* **PROVIDED RECORDS**:
-- ==== Sys2Proof/Machine/HallTime.lean ====
section
/-! DEFINITION. Hall time (12): sources and their use, the Causeway exchange, the servo, PTP, PPS, capture, pulses and
the calendar. -/

namespace Sys2Proof.Machine

def tmFree : Nat := 0
def tmAcquire : Nat := 1
def tmLocked : Nat := 2
def tmHoldover : Nat := 3

def Dev.modTime (d : Dev) (f : TimeSt → TimeSt) : Dev := { d with time := f d.time }
def Dev.timeLink (d : Dev) (l : Nat) : TimeLinkSt := tget {} d.time.links l
def Dev.modTimeLink (d : Dev) (l : Nat) (f : TimeLinkSt → TimeLinkSt) : Dev :=
  d.modTime (fun x => { x with links := tput {} x.links l (f (tget {} x.links l)) })
def Dev.ptp (d : Dev) (q : Nat) : PtpSt := tget {} d.time.ptp q
def Dev.modPtp (d : Dev) (q : Nat) (f : PtpSt → PtpSt) : Dev :=
  d.modTime (fun x => { x with ptp := tput {} x.ptp q (f (tget {} x.ptp q)) })

/-- States of a PTP port (TIME_PTP word 2). -/
def ptIdle : Nat := 0
def ptListen : Nat := 1
def ptTracking : Nat := 2
def ptLost : Nat := 3

/-! ### Sources (R351, R352) -/

/-- The exchange period in units (R353). -/
def Dev.exchangePeriod (d : Dev) : Nat := 256 * 2 ^ d.time.exchange * nsU

/-- A source is usable (R352). NONE is: its device is a root. -/
def Dev.usable (d : Dev) (code : Nat) : Bool :=
  if code = 0 then true
  else if code ≤ 6 then
    let x := d.timeLink (code - 1)
    d.linkUp (code - 1) && !x.loop && (match x.heard with
      | some t => decide (tdiff d.now t ≤ (d.time.lossCount * d.exchangePeriod : Nat))
      | none => false)
  else if code ≤ 8 then d.quayPresent && decide (d.get R.TIME_PTP_state (code - 7) = ptTracking)
  else if code = 9 then
    d.is R.TIME_PPS_enable && (match d.time.ppsAt with
      | some t => decide (tdiff d.now t ≤ (3 * secU / 2 : Nat))
      | none => false)
  else false

/-- Root, hops and traceability of a device that is a root itself. -/
def ownRoot (traceable : Bool) (d : Dev) : Dev :=
  ((d.setB R.TIME_STATUS_traceable 0 traceable).set R.TIME_STATUS_hops 0 0).set R.TIME_STATUS_root 0
    (d.get R.DEV_ADDR_address)

/-- A source becomes active (R352, Table 12.2). -/
def takeSource (code : Nat) (d : Dev) : Dev :=
  let changed := d.get R.TIME_STATUS_source ≠ code
  let d := d.modTime (fun x => { x with lost := false, good := 0, theta := none })
  let d := (d.set R.TIME_STATUS_source 0 code).set R.TIME_STATUS_state 0 (if code = 0 then tmFree else tmAcquire)
  let d := if code = 0 then ownRoot false (d.set R.TIME_RATE_rate 0 0)
    else if code ≥ 7 then ownRoot true d else d
  if changed then (d.inc C.TIME_COUNTS_parent_changes).raise E.TIME_PARENT_CHANGED else d

/-- The active source is a link that has gone down since a measurement which no servo update has used: the measurement
is used, and R352 applies then (Table 12.4). -/
def Dev.owesUpdate (d : Dev) : Bool :=
  let c := d.get R.TIME_STATUS_source
  d.time.theta.isSome && decide (1 ≤ c ∧ c ≤ 6) && !d.linkUp (c - 1)

/-- The time unit enters HOLDOVER (Table 12.2). -/
def enterHoldover (d : Dev) : Dev :=
  if d.time.lost then d
  else
    let d := (d.modTime (fun x => { x with lost := true, good := 0 })).set R.TIME_STATUS_state 0 tmHoldover
    (d.inc C.TIME_COUNTS_holdovers).raise E.TIME_HOLDOVER

/-- Choose the source (R352). Away from an unusable source, and out of HOLDOVER, at once; back to the primary only at
a servo update (Table 12.4). -/
def chooseSource (atUpdate : Bool) (d : Dev) : Dev :=
  let now := d.get R.TIME_STATUS_source
  let want := if d.usable d.time.primary then some d.time.primary
    else if d.usable d.time.fallback then some d.time.fallback else none
  match want with
  | none =>
    if ¬ atUpdate ∧ d.owesUpdate then d else enterHoldover d
  | some c =>
    if d.time.lost then takeSource c d
    else if c = now ∨ (¬ atUpdate ∧ d.owesUpdate) then d
    else if atUpdate ∨ ¬ d.usable now then takeSource c d
    else d

/-- TIME_PARENT_WRITE (R351): takes effect at the next servo update. -/
def execTimeParentWrite (v : Nat) (d : Dev) : Dev :=
  let p := bits v 0 4
  let f := bits v 4 4
  if p ≥ 10 ∨ f ≥ 10 then d.raise E.TIME_CONFIG
  else (d.set R.TIME_PARENT_primary 0 p).set R.TIME_PARENT_fallback 0 f

/-- TIME_LINK_LOSS (R352). -/
def execTimeLinkLoss (l : Nat) (t : BitVec 64) (d : Dev) : Dev :=
  let d := d.advance t
  if d.usable (l + 1) then d else chooseSource false d

/-! ### The calendar (R366) -/

/-- Set the calendar from hall time (R366). -/
def setCalendar (d : Dev) : Dev :=
  let utc : Int := (d.get R.TIME_EPOCH_seconds : Int) + d.now.toNat / secU - sext 16 (d.get R.TIME_UTC_utc_offset)
  { d.set R.TIME_CALENDAR_synced 0 1 with
    cal := wrap 40 utc * secU + d.now.toNat % secU
    time := { d.time with calendarAt := some d.now } }

/-- LOCKED and traceable. -/
def Dev.calendarGood (d : Dev) : Bool :=
  decide (d.get R.TIME_STATUS_state = tmLocked) && d.is R.TIME_STATUS_traceable

/-- The calendar is set at the moment at which the device becomes LOCKED and traceable (R366). -/
def settleCalendar (was : Bool) (d : Dev) : Dev := if ¬ was ∧ d.calendarGood then setCalendar d else d

/-! ### The Causeway exchange (R353, R354) -/

/-- The payload of a TIME flit (Table 12.3) but for tx_time, which its transmission fills in (R314). -/
def Dev.timePayload (d : Dev) (l : Nat) : List Byte :=
  let x := d.timeLink l
  let e := x.echo.getD (0, 0, 0)
  leBytes 8 0 ++ leBytes 8 e.1.toNat ++ leBytes 8 e.2.1.toNat ++ leBytes 2 x.seq.toNat ++ leBytes 2 e.2.2.toNat ++
  leBytes 1 (d.get R.TIME_STATUS_state + 4 * flag (d.get R.TIME_STATUS_source = l + 1 && !d.time.lost) + 8 * d.get R.TIME_STATUS_traceable) ++
  leBytes 1 (d.get R.TIME_STATUS_hops) ++ leBytes 3 (d.get R.TIME_STATUS_root)

/-- TIME_EXCHANGE_SEND (R353). -/
def execTimeExchangeSend (t : BitVec 64) (d : Dev) : Dev :=
  let d := d.advance t
  if ¬ due d.time.sentAt d.exchangePeriod t then d
  else ((List.range 6).filter (fun l => d.linkUp l)).foldl (fun d l =>
    let p := d.timePayload l
    let d := d.modLink l (fun x => { x with timeOut := x.timeOut ++ [p] })
    d.modTimeLink l (fun x => { x with seq := x.seq + 1, sent := x.sent ++ [(x.seq, t)] })) (d.modTime (fun x => { x with sentAt := some t }))

/-- A TIME flit from the peer of a link, with its first-bit arrival (R354). -/
def takeTimeFlit (l : Nat) (data : List Byte) (t4 : BitVec 64) (d : Dev) : Dev :=
  let f := fun o n => leNat ((data.drop o).take n)
  let t3 := BitVec.ofNat 64 (f 0 8)
  let t1 := BitVec.ofNat 64 (f 8 8)
  let t2 := BitVec.ofNat 64 (f 16 8)
  let echoSeq := BitVec.ofNat 16 (f 26 2)
  let st := f 28 1
  let hops := f 29 1
  let bad := bit st 2 || decide (hops = 63)
  let was := (d.timeLink l).loop
  let d := d.modTimeLink l (fun x =>
    { x with echo := some (t3, t4, BitVec.ofNat 16 (f 24 2)), heard := some d.now, loop := bad })
  let d := if bad ∧ ¬ was then (d.inc C.TIME_COUNTS_loops).raise E.TIME_LOOP none (some l) else d
  let limit := (d.time.lossCount * d.exchangePeriod : Nat)
  let named := (d.timeLink l).sent.any (fun s => decide (s.1 = echoSeq ∧ tdiff d.now s.2 ≤ limit))
  let d := d.modTimeLink l (fun x => { x with sent := x.sent.filter (fun s => decide (tdiff d.now s.2 ≤ limit)) })
  if bad ∨ d.get R.TIME_STATUS_source ≠ l + 1 ∨ d.time.lost then chooseSource false d
  else
    let d := settleCalendar d.calendarGood (((d.setB R.TIME_STATUS_traceable 0 (bit st 3)).set R.TIME_STATUS_hops 0
      (hops + 1)).set R.TIME_STATUS_root 0 (f 30 3 % 2 ^ 20))
    if named then
      let a := tdiff t2 t1
      let b := tdiff t4 t3
      let delay := (a + b) / 2
      let theta := (b - a) / 2 - sext 16 (d.get R.TIME_LINK_asym l)
      (d.modTime (fun x => { x with theta := some theta, delay := delay })).set R.TIME_LINK_delay l (wrap 32 delay)
    else d

/-- TIME_FLIT (R354). -/
def execTimeFlit (l : Nat) (h : FlitHead) (data : List Byte) (arrival t : BitVec 64) (d : Dev) : Dev :=
  unsequenced l h t (takeTimeFlit l data arrival) d

/-! ### Pulses (R365) and the calendar (R366) -/

/-- Start of the next pulse of an output after `now`, and whether it is missed. The device clears arm where it clears
armed (notes/assumptions/88.md). -/
def armPulse (p : Nat) (start : BitVec 64) (d : Dev) : Dev :=
  let period := d.get R.TIME_PULSE_period p
  let gap := tdiff d.now start
  if gap < 0 then (d.set R.TIME_PULSE_armed p 1).modTime (fun x => { x with pulseAt := tput 0 x.pulseAt p start })
  else if period = 0 then
    (((d.set R.TIME_PULSE_armed p 0).clearWs R.TIME_PULSE_arm p).setWc R.TIME_PULSE_late p 1).raise
      E.TIME_PULSE_LATE none (some p)
  else
    let n := gap.toNat / period + 1
    (d.set R.TIME_PULSE_armed p 1).modTime (fun x =>
      { x with pulseAt := tput 0 x.pulseAt p (start + BitVec.ofNat 64 (n * period)) })

/-- PULSE_ARM (R365): a write of 1 to arm, which reads 1 from then on. -/
def execPulseArm (p : Nat) (t : BitVec 64) (d : Dev) : Dev :=
  let d := (d.advance t).noteWrite R.TIME_PULSE_arm p 0
  let d := d.set R.TIME_PULSE_arm p 1
  armPulse p (BitVec.ofNat 64 (d.get R.TIME_PULSE_start p)) d

/-- PULSE_FIRE (R365). -/
def execPulseFire (p : Nat) (t : BitVec 64) (d : Dev) : Dev :=
  let d := d.advance t
  let start := tget 0 d.time.pulseAt p
  if d.is R.TIME_PULSE_armed p ∧ tdiff t start ≥ 0 then
    let d := d.modTime (fun x => { x with pulses := x.pulses ++ [(p, start, d.get R.TIME_PULSE_width p)] })
    let period := d.get R.TIME_PULSE_period p
    if period = 0 then (d.set R.TIME_PULSE_armed p 0).clearWs R.TIME_PULSE_arm p
    else d.modTime (fun x => { x with pulseAt := tput 0 x.pulseAt p (start + BitVec.ofNat 64 period) })
  else d

/-- After a step, armed pulses that it passed move on (R365). -/
def rearmPulses (d : Dev) : Dev :=
  ((List.range 4).filter (fun p => d.is R.TIME_PULSE_armed p)).foldl (fun d p => armPulse p (tget 0 d.time.pulseAt p) d) d

/-- CALENDAR_SYNC (R366): once per hour after the first setting. -/
def execCalendarSync (t : BitVec 64) (d : Dev) : Dev :=
  let d := d.advance t
  if d.calendarGood ∧ due d.time.calendarAt (3600 * secU) d.now then setCalendar d else d

/-! ### The servo (R356 to R359) -/

/-- The tide unit runs a plan: phase is corrected by slewing only (R358). -/
def Dev.restricted (d : Dev) : Bool :=
  let s := d.get R.TIDE_STATUS_state
  decide (s = tsArmed ∨ s = tsRunning ∨ s = tsQuiesced)

/-- Step hall time (R359). The times from which the time unit itself measures move along. -/
def stepTime (by' : Int) (d : Dev) : Dev :=
  let v := BitVec.ofInt 64 by'
  let was := d.now
  let d := d.set R.TIME_NOW_now 0 (was + v).toNat
  let d := d.modTime (fun x => { x with
    slew := 0, stepped := some (was, was + v), sentAt := x.sentAt.map (· + v), ppsAt := x.ppsAt.map (· + v),
    links := x.links.map (fun e => (e.1, { e.2 with
      heard := e.2.heard.map (· + v), sent := e.2.sent.map (fun s => (s.1, s.2 + v)) })) })
  rearmPulses ((d.inc C.TIME_COUNTS_steps).raise E.TIME_STEP)

/-- Values written to TIME_CTL and TIME_PARENT come into force (Table 12.4). -/
def latchTimeCtl (d : Dev) : Dev :=
  d.modTime (fun x => { x with
    primary := d.get R.TIME_PARENT_primary, fallback := d.get R.TIME_PARENT_fallback,
    slewMax := d.get R.TIME_CTL_slew_max, stepThreshold := d.get R.TIME_CTL_step_threshold,
    exchange := d.get R.TIME_CTL_exchange, lossCount := d.get R.TIME_CTL_loss_count,
    hostWait := d.get R.TIME_CTL_host_wait, servoPeriod := d.get R.TIME_CTL_servo_period })

/-- ±200 ppm in units of 2^-40 (R356). -/
def rateBound : Nat := 219902325

/-- The servo's new rate: what it derives from θ is not stated; it keeps within ±200 ppm (notes/assumptions/19.md). -/
def newRate (d : Dev) : Dev :=
  let x := d.draw
  x.2.set R.TIME_RATE_rate 0 (wrap 32 ((x.1 % (2 * rateBound + 1) : Nat) - (rateBound : Int)))

/-- State after a measured θ (Table 12.2). -/
def lockState (theta : Int) (d : Dev) : Dev :=
  let good := if theta.natAbs ≤ 16 then d.time.good + 1 else 0
  let d := d.modTime (fun x => { x with good := good })
  let st := d.get R.TIME_STATUS_state
  if st = tmAcquire ∧ good ≥ 8 then
    settleCalendar false ((d.set R.TIME_STATUS_state 0 tmLocked).raise E.TIME_LOCKED)
  else if st = tmLocked ∧ theta.natAbs > 64 then d.set R.TIME_STATUS_state 0 tmAcquire
  else d

/-- EV_TIME_OFFSET (R358): once while |θ| exceeds step_threshold and phase may only be slewed; again only after |θ| has
fallen below it. -/
def noteOffset (theta : Int) (d : Dev) : Dev :=
  let limit := d.time.stepThreshold * nsU
  if theta.natAbs < limit then d.modTime (fun x => { x with offsetRaised := false })
  else if d.restricted ∧ theta.natAbs > limit ∧ ¬ d.time.offsetRaised then
    (d.modTime (fun x => { x with offsetRaised := true })).raise E.TIME_OFFSET
  else d

/-- Correct phase by −θ (R358, R359). -/
def correctPhase (theta : Int) (d : Dev) : Dev :=
  let d := noteOffset theta d
  if theta.natAbs > d.time.stepThreshold * nsU ∧ ¬ d.restricted then stepTime (-theta) d
  else d.modTime (fun x => { x with slew := -theta })

/-- The device's own update (R356). -/
def ownUpdate (d : Dev) : Dev :=
  match d.time.theta with
  | some th =>
    if d.get R.TIME_STATUS_source = 0 ∨ d.time.lost then d
    else correctPhase th (lockState th (newRate d))
  | none => d

/-- The host's update (R357): the latest TIME_ADJ. -/
def hostUpdate (d : Dev) : Dev :=
  let d := match d.time.theta with
    | some th => noteOffset th (lockState th d)
    | none => d
  match d.time.adj with
  | none => d
  | some (rate, phase, step) =>
    let d := (d.set R.TIME_RATE_rate 0 (wrap 32 rate)).modTime (fun x => { x with adj := none })
    if step ∧ ¬ d.restricted then stepTime phase d else d.modTime (fun x => { x with slew := phase })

* **WORK INSTRUCTION**: Go through the listing and work out how many lines include the string "named". Give only the number.

* **SOLVED PROBLEM**: 2